The researchers trained the model with a dataset from Wikipedia and then demonstrated model collapse using a pre-trained LLM. They then asked the resulting model to generate its own Wikipedia-style articles. To train the next generation of the model, they started with the same pre-trained LLM, but fine-tuned it on the articles created by its predecessor. The models were judged on how well they predicted the next few sentences, and how well they trained on real data. The team was expecting to see errors but they were surprised at how quickly things went wrong.

The study shows that models forget the information that is mentioned least frequently as outputs become more homogeneity, even before complete collapse. This is a concern when it comes to making AI models that represent all groups fairly, because low-probability events often relate to marginalized groups, says study co-author Ilia Shumailov, who worked on the project while at the University of Oxford, UK.

Julia Kempe is a computer scientist at New York University in New York City. Until now, many technology firms have improved their models by feeding them larger and larger amounts of data. They are hoping to use synthetic data as human-produced content runs out. The study — a version of which first appeared on the arXiv preprint server in May 2023 — has spurred the AI community to try to find solutions to the problem, she says. It has been a call to action.

Language models work by building associations between words and words in big swathes of text that are often taken from the Internet. They generate text by spitting out the most probable next word.

Collapse happens because each model necessarily only samples from the data it is trained on. This means that words that were not common in the data are less likely to be reproduced and the chance of common ones being repeated is increased. Complete collapse eventually occurs because each model learns not from reality, but from the previous model’s prediction of reality, with errors getting amplified in each iteration. “Over time, those errors end up stacking up on top of each other, to the point where the model basically only learns errors and nothing else,” says Shumailov.

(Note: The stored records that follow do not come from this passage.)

-- ==== Sys2Proof/Machine/Lanes.lean ====
section
/-!
DEFINITION. Vector register values and the lane computations of the vector instructions (R52, R58, R120 to R149), as
functions of register values and a guard. Waiting, full bits, tag checks and fault order are Operands.lean's.
-/
namespace Sys2Proof.Machine

/-- The contents of a vector register: lanes, format tag (a code of R52) and side word (R120). -/
structure VReg where
  bits : BitVec 1024
  tag : BitVec 4
  side : Word
  deriving DecidableEq, Repr

/-- The register of R23 and R120: zero lanes, tag I64, zero side word. -/
def VReg.zero : VReg := ⟨0, 0, 0⟩

/-- The format of a register's tag; `none` for a reserved code, which only a frame that software wrote can hold. -/
def VReg.fmt? (r : VReg) : Option Fmt := Fmt.ofCode r.tag.toNat

/-- Lane n of width w in a bit pattern (R52). -/
def laneAt (w bits n : Nat) : Nat := bits >>> (w * n) % 2 ^ w

/-- The lanes 0 to n − 1. -/
def lanesOf (w n bits : Nat) : List Nat := (List.range n).map (laneAt w bits)

/-- The bit pattern of a list of lanes, lane 0 lowest. -/
def packLanes (w : Nat) : List Nat → Nat
  | [] => 0
  | x :: xs => x % 2 ^ w + 2 ^ w * packLanes w xs

/-- The lanes of a register read in format f. -/
def VReg.lanes (r : VReg) (f : Fmt) : List Nat := lanesOf (fmtBits f) (fmtLanes f) r.bits.toNat

/-- The guard bit that enables lane n of L (R123). -/
def guardBit (L n : Nat) : Nat :=
  if L == 128 then n / 2 else if L == 256 then n / 4 else n

/-- Is lane n of L enabled (R123)? -/
def laneOn (g : Word) (L n : Nat) : Bool := g.toNat.testBit (guardBit L n)

/-- Which lanes of a format are enabled. -/
def enabled (g : Word) (f : Fmt) : List Bool := (List.range (fmtLanes f)).map (laneOn g (fmtLanes f))

/-- Every lane enabled. -/
def allOn (g : Word) (f : Fmt) : Bool := (enabled g f).all id

/-- Some lane enabled. -/
def anyOn (g : Word) (f : Fmt) : Bool := (enabled g f).any id

/-- The lanes of a result: computed where enabled, the old lane elsewhere (R124). -/
def mergeLanes (en : List Bool) (new old : List Nat) : List Nat :=
  (en.zip (new.zip old)).map (fun x => if x.1 then x.2.1 else x.2.2)

/-- The side word after a write of result format f: zero unless the format is E2M1X, where `keep` stands (R121). -/
def sideAfter (f : Fmt) (keep : Word) : Word := if f == .e2m1x then keep else 0

/-- The destination after a write of the lanes `new` in format f under guard g (R124, R121). -/
def writeLanes (g : Word) (f : Fmt) (new : List Nat) (old : VReg) : VReg :=
  let merged := mergeLanes (enabled g f) new (old.lanes f)
  ⟨BitVec.ofNat 1024 (packLanes (fmtBits f) merged), BitVec.ofNat 4 f.code, sideAfter f old.side⟩

/-- Flags of the enabled lanes, ORed (R128). -/
def laneFlags (en : List Bool) (fl : List Flags) : Flags :=
  orFlags ((en.zip fl).map (fun x => if x.1 then x.2 else 0))

/-- A lane-by-lane operation of two sources: the lanes and their flags. -/
def map2Lanes (f : Fmt) (op : Nat → Nat → Nat × Flags) (a b : VReg) : List (Nat × Flags) :=
  ((a.lanes f).zip (b.lanes f)).map (fun x => op x.1 x.2)

/-- A lane-by-lane operation of one source. -/
def map1Lanes (f : Fmt) (op : Nat → Nat × Flags) (a : VReg) : List (Nat × Flags) := (a.lanes f).map op

/-- Write computed lanes with their flags. -/
def writeComputed (g : Word) (f : Fmt) (rs : List (Nat × Flags)) (old : VReg) : VReg × Flags :=
  (writeLanes g f (rs.map Prod.fst) old, laneFlags (enabled g f) (rs.map Prod.snd))

/-- Integer lane operation: exact result, low bits or Sat (R130). -/
def intLane (f : Fmt) (sat : Bool) (op : Int → Int → Int) (a b : Nat) : Nat × Flags :=
  let w := fmtBits f
  let sg := fmtSigned f
  let z := op (intOfBits sg w a) (intOfBits sg w b)
  (bitsOfInt w (if sat then satInt sg w z else z), 0)

/-- Shift lane operations with count b mod w (R130). -/
def shlLane (f : Fmt) (a b : Nat) : Nat × Flags := ((a <<< (b % fmtBits f)) % 2 ^ fmtBits f, 0)
def shrLane (f : Fmt) (a b : Nat) : Nat × Flags := (a >>> (b % fmtBits f), 0)
/-- The signedness of the shift follows the tag: sign fill for I tags, zero fill for N tags (R130, log 30). -/
def sarLane (f : Fmt) (a b : Nat) : Nat × Flags :=
  let w := fmtBits f
  (bitsOfInt w (intOfBits (fmtSigned f) w a / ((2 ^ (b % w) : Nat) : Int)), 0)

/-- Minimum and maximum by the tag's signedness (R130). -/
def intMinOp (a b : Int) : Int := min a b
def intMaxOp (a b : Int) : Int := max a b

/-- A guard value from lane conditions: bit n where lane n is enabled and the condition holds (R132, R133). -/
def guardOfLanes (en : List Bool) (cs : List Bool) : Word :=
  BitVec.ofNat 64 (packLanes 1 ((en.zip cs).map (fun x => if x.1 && x.2 then 1 else 0)))

/-- Lane conditions of VCMP and VICMP (R132). -/
def cmpLanes (f : Fmt) (cc : Nat) (a b : VReg) : List Bool :=
  ((a.lanes f).zip (b.lanes f)).map (fun x =>
    match floatOf f with
    | some ff => condFloat cc (decodeFloat ff x.1) (decodeFloat ff x.2)
    | none =>
      condInt cc (intOfBits (fmtSigned f) (fmtBits f) x.1) (intOfBits (fmtSigned f) (fmtBits f) x.2) x.1 x.2)

/-- A lane that is not zero; a float lane is zero when it is ±0 (R133). -/
def laneNonZero (f : Fmt) (x : Nat) : Bool :=
  match floatOf f with
  | some ff => !(decodeFloat ff x).isZero
  | none => x != 0

/-- VEXTR's scalar: sign-extended for the I formats, zero-extended otherwise (R136). -/
def extractLane (f : Fmt) (x : Nat) : Word :=
  if fmtSigned f then BitVec.ofInt 64 (intOfBits true (fmtBits f) x) else BitVec.ofNat 64 x

/-- VPERM's index tags (R138). -/
def permTagOk (a b : Fmt) : Bool :=
  fmtIsInt b && fmtBits a == fmtBits b

/-- Lanes of VPERM (R138). -/
def permLanes (f : Fmt) (a : VReg) (idx : List Nat) : List Nat :=
  let L := fmtLanes f
  idx.map (fun i => laneAt (fmtBits f) a.bits.toNat (i % L))

/-- Lanes of VSLIDE by the signed count k from the sequence lower, a, upper (R139); a register that k does not reach may
be any value. -/
def slideLanes (f : Fmt) (k : Int) (lower a upper : VReg) : List Nat :=
  let L := fmtLanes f
  let w := fmtBits f
  (List.range L).map (fun (n : Nat) =>
    let p : Int := (L : Int) + (n : Int) + k
    if p < 0 || p ≥ 3 * (L : Int) then 0
    else
      let q := p.toNat
      if q < L then laneAt w lower.bits.toNat q
      else if q < 2 * L then laneAt w a.bits.toNat (q - L)
      else laneAt w upper.bits.toNat (q - 2 * L))

/-- VCOMP: the enabled lanes moved down, zeros above (R141). -/
def compLanes (en : List Bool) (xs : List Nat) : List Nat :=
  let kept := ((en.zip xs).filter (fun x => x.1)).map Prod.snd
  kept ++ List.replicate (xs.length - kept.length) 0

/-- VEXPD: the lanes of a handed out to the enabled lanes in order (R141); the value at a disabled lane is not used. -/
def expdLanes : List Bool → List Nat → List Nat
  | [], _ => []
  | true :: en, x :: xs => x :: expdLanes en xs
  | true :: en, [] => 0 :: expdLanes en []
  | false :: en, xs => 0 :: expdLanes en xs

/-- The value n in a format of VIOTA (R142); exact. -/
def iotaLane (f : Fmt) (n : Nat) : Nat :=
  match floatOf f with
  | some ff => encodeFloat ff (.fin false n 0)
  | none => n

/-- The side word of VZERO with E2M1X: blocks whose sixteen guard bits are all enabled get S = 127, P = 0 (R143). -/
def zeroSide (g : Word) (old : Word) : Word :=
  BitVec.ofNat 64 (packLanes 16 ((List.range 4).map (fun b =>
    if g.toNat / 2 ^ (16 * b) % 2 ^ 16 == 2 ^ 16 - 1 then 127 else old.toNat / 2 ^ (16 * b) % 2 ^ 16)))

/-- Lane conversion of VCVT (R147): the first min(La, Ld) elements, zero above. A conversion to the source's own format
without MOD fields copies the lanes. -/
def cvtLanes (src dst : Fmt) (m : Mods) (rm : RMode) (a : VReg) : List (Nat × Flags) :=
  let La := fmtLanes src
  (List.range (fmtLanes dst)).map (fun n =>
    if n < La then
      let x := laneAt (fmtBits src) a.bits.toNat n
      if src == dst && m.keeps then (x, 0) else convert src dst m rm x
    else (0, 0))

/-- The side pair of block b: S in the low byte, P in the high byte (R58). -/
def sidePair (side : Word) (b : Nat) : Nat × Nat :=
  (side.toNat / 2 ^ (16 * b) % 256, side.toNat / 2 ^ (16 * b + 8) % 256)

/-- Is block b named by guard bit 16 b (R148, R149)? -/
def blockOn (g : Word) (b : Nat) : Bool := g.toNat.testBit (16 * b)

/-- VPACK (R148): blocks whose guard bit is set are packed from the four sources, the others stand. -/
def packRegs (g : Word) (src : Nat → VReg) (old : VReg) : VReg × Flags :=
  let blk (b : Nat) : Nat × Nat × Flags :=
    if blockOn g b then
      let p := packBlock (((src b).lanes .bf16).map (fun x => decodeFloat .bf16 x))
      (packLanes 4 p.codes, p.S + 256 * p.P, p.flags)
    else (laneAt 256 old.bits.toNat b, laneAt 16 old.side.toNat b, 0)
  let bs := (List.range 4).map blk
  (⟨BitVec.ofNat 1024 (packLanes 256 (bs.map (fun x => x.1))), 12,
    BitVec.ofNat 64 (packLanes 16 (bs.map (fun x => x.2.1)))⟩, orFlags (bs.map (fun x => x.2.2)))

/-- One destination of VUNPK: block b of an E2M1X register as BF16 (R149). -/
def unpackBlock (a : VReg) (b : Nat) : VReg × Flags :=
  let sp := sidePair a.side b
  let codes := lanesOf 4 64 (laneAt 256 a.bits.toNat b)
  let rs := codes.map (fun c => rne16 (decodeE2 sp.1 sp.2 c))
  (⟨BitVec.ofNat 1024 (packLanes 16 (rs.map Prod.fst)), 8, 0⟩, orFlags (rs.map Prod.snd))

/-- A −0 in FP32: what a disabled lane contributes to a tree (R146). -/
def negZero32 : Nat := 2 ^ 31

/-- VRSUM of a float register (R146). -/
def rsumFloat (f : Fmt) (g : Word) (a : VReg) : Nat × Flags :=
  tree ((((enabled g f).zip (a.lanes f)).map (fun x => if x.1 then toFp32 f x.2 else negZero32)))

/-- VDOT of float registers (R146). -/
def rdotFloat (f : Fmt) (g : Word) (a b : VReg) : Nat × Flags :=
  let ws := ((enabled g f).zip ((a.lanes f).zip (b.lanes f))).map (fun x =>
    if x.1 then mul32 (toFp32 f x.2.1) (toFp32 f x.2.2) else (negZero32, (0 : Flags)))
  let t := tree (ws.map Prod.fst)
  (t.1, orFlags (ws.map Prod.snd) ||| t.2)

/-- Exact integer sums, low 64 bits (R146). -/
def rsumInt (f : Fmt) (g : Word) (a : VReg) : Nat :=
  bitsOfInt 64 (((enabled g f).zip (a.lanes f)).foldl
    (fun z x => if x.1 then z + intOfBits (fmtSigned f) (fmtBits f) x.2 else z) 0)

def rdotInt (f : Fmt) (g : Word) (a b : VReg) : Nat :=
  bitsOfInt 64 (((enabled g f).zip ((a.lanes f).zip (b.lanes f))).foldl
    (fun z x => if x.1 then
        z + intOfBits (fmtSigned f) (fmtBits f) x.2.1 * intOfBits (fmtSigned f) (fmtBits f) x.2.2 else z) 0)

/-- VRMAX and VRMIN of a float register: R108 over the enabled lanes, −∞ or +∞ when there is none (R146). The running
value starts at the identity; a NaN lane is passed over, and lanes that are all NaN give the canonical NaN. -/
def rextFloat (isMax : Bool) (f : Fmt) (g : Word) (a : VReg) : Nat :=
  let vs := (((enabled g f).zip (a.lanes f)).filter (fun x => x.1)).map (fun x => valueOf f x.2)
  match vs with
  | [] => encodeFloat .fp32 (.inf isMax)
  | v :: vs => encodeFloat .fp32 (vs.foldl (fun acc x => if isMax then maxX acc x else minX acc x) v)

/-- VRMAX and VRMIN of an integer register (R146). -/
def rextInt (isMax : Bool) (f : Fmt) (g : Word) (a : VReg) : Nat :=
  let sg := fmtSigned f
  let w := fmtBits f
  let start := if isMax then intMin sg w else intMax sg w
  bitsOfInt 64 (((enabled g f).zip (a.lanes f)).foldl
    (fun z x => if x.1 then (if isMax then max z (intOfBits sg w x.2) else min z (intOfBits sg w x.2)) else z) start)

end Sys2Proof.Machine
end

The problem is analogous to inbreeding in a species, says Hany Farid, a computer scientist at the University of California, Berkeley. “If a species inbreeds with their own offspring and doesn’t diversify their gene pool, it can lead to a collapse of the species,” says Farid, whose work has demonstrated the same effect in image models, producing eerie distortions of reality2.

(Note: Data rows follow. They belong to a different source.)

-- ==== Sys2Proof/Machine/Tensor.lean ====
section
/-!
DEFINITION. Layout records: fields, well-formedness, extents, and the place of an element (R271 to R276). A record is its 64
bytes.
-/
namespace Sys2Proof.Machine

/-! ### Fields (R271, R272) -/

def lBase (r : Bytes) : Nat := leAt r 0 8
def lShadow (r : Bytes) : Nat := leAt r 8 8
/-- Dimension k. -/
def lDim (r : Bytes) (k : Nat) : Nat := leAt r (0x10 + 4 * k) 4
def lCtl (r : Bytes) : Nat := leAt r 0x2C 4
def lFill (r : Bytes) : Nat := leAt r 0x30 8
def lSide (r : Bytes) : Nat := leAt r 0x38 8
def ctlTag (c : Nat) : Nat := bits c 9 8
def ctlTarget (c : Nat) : Nat := bits c 11 10
def ctlConverting (c : Nat) : Bool := bit c 12
def lRank (r : Bytes) : Nat := bits (lCtl r) 6 4
def lFmt? (r : Bytes) : Option Fmt := Fmt.ofCode (bits (lCtl r) 3 0)
/-- The format of a well-formed record. -/
def lFmt (r : Bytes) : Fmt := (lFmt? r).getD .i8
/-- Element bytes; one for E2M1X, whose codes lie two to a byte. -/
def fmtBytes (f : Fmt) : Nat :=
  match f with
  | .i64 => 8 | .i32 => 4 | .n32 => 4 | .fp32 => 4 | .i16 => 2 | .n16 => 2 | .bf16 => 2 | .fp16 => 2 | _ => 1
def lWidth (r : Bytes) : Nat := fmtBytes (lFmt r)

/-! ### Tiles and extents (R275, R276) -/

/-- Rows and columns of a tile. -/
def blockRows (w : Nat) : Nat := match w with | 1 => 64 | 2 => 32 | 4 => 32 | _ => 16
def blockCols (w : Nat) : Nat := match w with | 1 => 64 | 2 => 64 | _ => 32

/-- Offset of an element within a tile by a tag: 1 BLK, 2 BLKT, 3 SWZ (R276). -/
def tileOffset (w tag i j : Nat) : Nat :=
  let br := blockRows w
  let bc := blockCols w
  match tag with
  | 2 => (j * br + i) * w
  | 3 => i * bc * w + Nat.xor (j * w / 16) (i % (bc * w / 16)) * 16 + j * w % 16
  | _ => (i * bc + j) * w

/-- R, C and the product of the outer dimensions. -/
def lRows (r : Bytes) : Nat := if lRank r ≤ 1 then 1 else lDim r (lRank r - 2)
def lCols (r : Bytes) : Nat := lDim r (lRank r - 1)
def lOuter (r : Bytes) : Nat := ((List.range (lRank r - 2)).map (lDim r)).foldl (fun a b => a * b) 1
/-- Elements of the tensor. -/
def lCount (r : Bytes) : Nat := ((List.range (lRank r)).map (lDim r)).foldl (fun a b => a * b) 1
/-- ⌈x / y⌉. -/
def ceilDiv (x y : Nat) : Nat := (x + y - 1) / y
def tileRows (r : Bytes) : Nat := ceilDiv (lRows r) (blockRows (lWidth r))
def tileCols (r : Bytes) : Nat := ceilDiv (lCols r) (blockCols (lWidth r))

/-- Bytes of the extent, by the tag of the copy. -/
def lExtent (r : Bytes) : Nat :=
  if ctlTag (lCtl r) == 0 then (if lFmt r == .e2m1x then ceilDiv (lCount r) 2 else lCount r * lWidth r)
  else 4096 * (tileRows r * tileCols r * lOuter r)

/-- Tiles of the extent; none for an untracked LIN record. -/
def lTiles (r : Bytes) : Nat := if lShadow r == 0 then 0 else ceilDiv (lExtent r) 4096

/-- A well-formed record (R273). The alignments that R271 gives the shadow base and the side array count as reserved bits. -/
def recordOk (r : Bytes) : Bool :=
  let c := lCtl r
  let n := lRank r
  let w := lWidth r
  let tag := ctlTag c
  r.length == 64 && (lFmt? r).isSome && c / 2 ^ 15 == 0 && !bit c 7 && bits c 14 13 ≤ 1 && 1 ≤ n && n ≤ 7
    && (List.range 7).all (fun k => if k < n then lDim r k != 0 else lDim r k == 0)
    && lFill r / 2 ^ (8 * w) == 0 && lShadow r % 16 == 0
    && (if ctlConverting c then tag != 0 && ctlTarget c != 0 && tag != ctlTarget c else ctlTarget c == 0)
    && (if lFmt r == .e2m1x then tag == 0 && !ctlConverting c && lBase r % 32 == 0 && lSide r % 2 == 0 else lSide r == 0)
    && (if tag != 0 then lBase r % 4096 == 0 && lShadow r != 0
        else lBase r % w == 0 && (lShadow r == 0 || lBase r % 4096 == 0))
    && 2 ^ 40 ≤ lBase r && lBase r + lExtent r ≤ 2 ^ 48

/-! ### Elements -/

/-- The place of an element: its address by a tag, and for a tiled tag the virtual address of its tile's header, i and j. -/
structure ElemAt where
  va : Nat
  tile : Option (Nat × Nat × Nat)
  deriving DecidableEq, Repr

/-- Linear index of coordinates over dimensions, last fastest. -/
def linear (ds cs : List Nat) : Nat := (ds.zip cs).foldl (fun n x => n * x.1 + x.2) 0

/-- Is an element inside the tensor? -/
def inTensor (r : Bytes) (cs : List Int) : Bool :=
  cs.length == lRank r && (List.range (lRank r)).all (fun k => 0 ≤ cs.getD k 0 && cs.getD k 0 < (lDim r k : Int))

/-- The place of an element inside the tensor, by the Tag bits read at the access (R275, R276). Not for E2M1X. -/
def elemAt? (r : Bytes) (tag : Nat) (cs : List Int) : Option ElemAt :=
  if !inTensor r cs then none
  else
    let n := lRank r
    let w := lWidth r
    let ds := (List.range n).map (lDim r)
    let xs := cs.map Int.toNat
    if tag == 0 then some ⟨lBase r + linear ds xs * w, none⟩
    else
      let row := if n ≤ 1 then 0 else xs.getD (n - 2) 0
      let col := xs.getD (n - 1) 0
      let outer := linear (ds.take (n - 2)) (xs.take (n - 2))
      let t := (outer * tileRows r + row / blockRows w) * tileCols r + col / blockCols w
      let i := row % blockRows w
      let j := col % blockCols w
      some ⟨lBase r + 4096 * t + tileOffset w tag i j, some (lShadow r + 16 * t, i, j)⟩

end Sys2Proof.Machine
end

Developers might need to find ways, such as watermarking, to keep AI-generated data separate from real data, which would require unprecedented coordination by big-tech firms, says Shumailov. Incentives may need to be found for human creators to keep producing content. Filtering is likely to become important, too — for example, humans could curate AI-generated text before it goes back into the data pool, says Kempe. She says that if you can properly care for it, it might be partly or fully avoided.